When you are meditating on your nature and when you understand it, it will be natural not to seek. Sometimes you take a break—the world makes you into someone who is not trying to get something out of life for a moment and you experience what a relief it is to actually experience something without trying to get anything: It happened just now. How great! It can happen. When you understand, it will be that way all the time. You will be doing good things without trying to get anything out of them. Before that you will be doing things sometimes not trying to get anything out of them, and sometimes trying to feel happy by doing something that is good and not trying to get anything; just doing it because it's good.

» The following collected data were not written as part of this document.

/-- Simultaneous trips of the sources `ns`, in ascending order. -/
def applyTrips (ns : List Nat) (s : State) : State :=
  if ns.isEmpty then s
  else
    let resp := ns.foldl (fun a n => max a (ownResp s n).1) 0
    let was := s.chim.vault.level
    let s := s.modVault (fun v =>
      { v with sticky := ns.foldl (fun a n => setBit a n true) v.sticky, level := max v.level resp })
    let s := s.modChim (fun c => { c with active := ns.foldl (fun a n => if n < 28 then setBit a n true else a) c.active })
    let s := if 2 ≤ resp ∧ was < 2 ∧ s.chim.main then s.hearthList.foldl (fun s h => isolateJobs h s) s else s
    let s := if resp = 3 ∧ !s.chim.quenching then quench s else s
    let s := logTrips resp (decide (1 < ns.length)) ns s
    let entry := (s.chim.vault.log.getLast?.map (·.bytes)).getD []
    refreshPins (if 2 ≤ resp ∧ was < 2 then raiseTamper 1 entry s else s)

/-- The junction temperature that a temperature source reports stands in TMP_TEMP on main power. -/
def noteTemp (trips : List (Nat × Nat)) (s : State) : State :=
  trips.foldl (fun s p => if (p.1 = 14 ∨ p.1 = 15) ∧ s.chim.main then s.wr tamperPage Reg.TMP_TEMP_TEMP p.2 else s) s

/-- A junction temperature as TMP_TEMP holds it: quarters of a degree, twelve bits in two's complement. -/
def tempOf (q : Nat) : Int := if q % 4096 < 2048 then (q % 4096 : Nat) else (q % 4096 : Nat) - 4096

/-- The upper and the lower trip point, in quarters of a degree (R572). -/
def tripPoints (v : Variant) : Int × Int := if v.industrial then (460, -200) else (440, -60)

/-- The reading meets the source's trip condition: of the temperatures, beyond their trip points (R571, R572). -/
def tripMet (v : Variant) (n q : Nat) : Bool :=
  if n = 14 then decide ((tripPoints v).1 < tempOf q) else if n = 15 then decide (tempOf q < (tripPoints v).2) else true

/-- The sources of a list that trip now, each once, in ascending order. -/
def tripSet (trips : List (Nat × Nat)) (s : State) : List Nat :=
  (List.range 30).filter (fun n => canTrip s n && trips.any (fun p => p.1 == n && tripMet s.variant n p.2))

/-- The readings of the sources that can trip now: a temperature is shown whether or not it trips. -/
def doTrips (trips : List (Nat × Nat)) (s : State) : State :=
  applyTrips (tripSet trips s) (noteTemp (trips.filter (fun p => canTrip s p.1)) s)

/-- TAMPER_TRIP: one source, or several in one sc cycle, outside the sampling of the BATTERY regime. Sources 28 and 29 trip by
their registers alone. -/
def execTamperTrip (trips : List (Fin 30 × BitVec 32)) (s : State) : Result :=
  .next (if s.chim.vault.intact then
    doTrips ((trips.map (fun p => (p.1.val, p.2.toNat))).filter (fun p =>
      p.1 < 28 && (regimeOf s.chim != .battery || p.1 == 12 || p.1 == 13))) s else s)

/-- BATTERY_SAMPLE (R596): the meshes, loops and temperature as one sample finds them. -/
def execBatterySample (trips : List (Fin 30 × BitVec 32)) (s : State) : Result :=
  .next (if s.chim.vault.intact ∧ regimeOf s.chim = .battery then
    doTrips ((trips.map (fun p => (p.1.val, p.2.toNat))).filter (fun p => p.1 < 28)) s else s)

/-! ### Registers of CHIMNEY.TAMPER -/

/-- The chimney's pages answer the flue's firmware (R677). -/
def fromPf0 (off : Nat) (who : Requester) (data : Nat) (f : State → State) (s : State) : State :=
  if !s.flueUp then s else if who ≠ .pf0 then refuse tamperPage who off data cRequester s else f s

def execTmpTrigger (who : Requester) (s : State) : Result := .next (fromPf0 0x040 who 4 (doTrips [(29, 0)]) s)

/-- TMP_CTRL.FW_TRIGGER: the inner world of the hearth (R603). -/
def doFwTrigger (h : Nat) (who : Requester) (s : State) : State :=
  if isInner who then (if s.up h then doTrips [(28, 0)] s else s)
  else if s.flueUp ∨ s.up h then refuse tamperPage who 0x040 8 cRequester s
  else s

def execTmpFwTrigger (h : Fin 16) (who : Requester) (s : State) : Result := .next (doFwTrigger h.val who s)

/-- TMP_CTRL.RELEASE (R588). A quench that still runs is a trip being handled. -/
def doRelease (who : Requester) (s : State) : State :=
  if s.chim.vault.sticky ≠ 0 ∨ s.chim.quenching then refuse tamperPage who 0x040 1 cState s
  else
    let (s, b) := logEntry kRelease 0xFF 0 0 (s.modVault (fun v => { v with level := 0 }))
    refreshPins (raiseTamper 3 b s)

def execTmpRelease (who : Requester) (s : State) : Result := .next (fromPf0 0x040 who 1 (doRelease who) s)

/-- TMP_CTRL.LOCK (R583). -/
def doLock (s : State) : State :=
  if s.chim.vault.locked then s else (logEntry kLock 0xFF 0 0 (s.modVault (fun v => { v with locked := true }))).1

def execTmpLock (who : Requester) (s : State) : Result := .next (fromPf0 0x040 who 2 doLock s)

/-- One field of the response table written (R573, R582, R585). The Boolean tells that LOCKED refused it. -/
def writeResp (n v : Nat) (a : State × Bool) : State × Bool :=
  let (s, bad) := a
  let old := respAt s.chim.vault.resp n
  let new := max v (minResp n)
  if fusedOff s.chim.fuses n ∨ new = old then a
  else if s.chim.vault.locked ∧ new < old then (s, true)
  else
    let s := s.modVault (fun x => { x with resp := x.resp - old * 4 ^ n + new * 4 ^ n })
    let s := (logEntry kResponse n new 0 s).1
    (if old < new ∧ s.chim.active.testBit n then applyTrips [n] s else s, bad)

/-- A write of TMP_RESP_LO (sources 0 to 15) or TMP_RESP_HI (16 to 29). -/
def doRespWrite (who : Requester) (hi : Bool) (d : Nat) (s : State) : State :=
  let base := if hi then 16 else 0
  let (s', bad) := (List.range (if hi then 14 else 16)).foldl (fun a i => writeResp (base + i) (respAt d i) a) (s, false)
  let s' := if s'.chim.vault.resp = s.chim.vault.resp then s' else bumpGen tamperPage s'
  if bad then refuse tamperPage who (if hi then 0x058 else 0x054) d cValue s' else s'

def execTmpRespWrite (who : Requester) (hi : Bool) (data : Word) (s : State) : Result :=
  .next (fromPf0 (if hi then 0x058 else 0x054) who data.toNat (doRespWrite who hi data.toNat) s)

/-- A W1C write of TMP_STICKY (R587). -/
def doStickyClear (who : Requester) (d : Nat) (s : State) : State :=
  let named := (List.range 30).filter (fun n => d.testBit n && s.chim.vault.sticky.testBit n)
  let stuck := (List.range 30).any (fun n => d.testBit n && s.chim.active.testBit n)
  let s := named.foldl (fun s n =>
    if s.chim.active.testBit n then s
    else (logEntry kCleared n 0 0 (s.modVault (fun v => { v with sticky := setBit v.sticky n false }))).1) s
  refreshPins (if stuck then refuse tamperPage who 0x04C d cState s else s)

You're doing good to do good. Period. But sometimes we’re doing something that is perfectly good but we are doing it to try to get something. So we ruin it; not completely but just a little bit. We put this little pollution in there of seeking, which is antithetical to the happiness. Now if you want to be unhappy, then seeking goes really well with it. It helps it a lot. If we notice that we have this element of seeking and grasping, then we confess and repent that, so that we evolve out of it more and more over the years.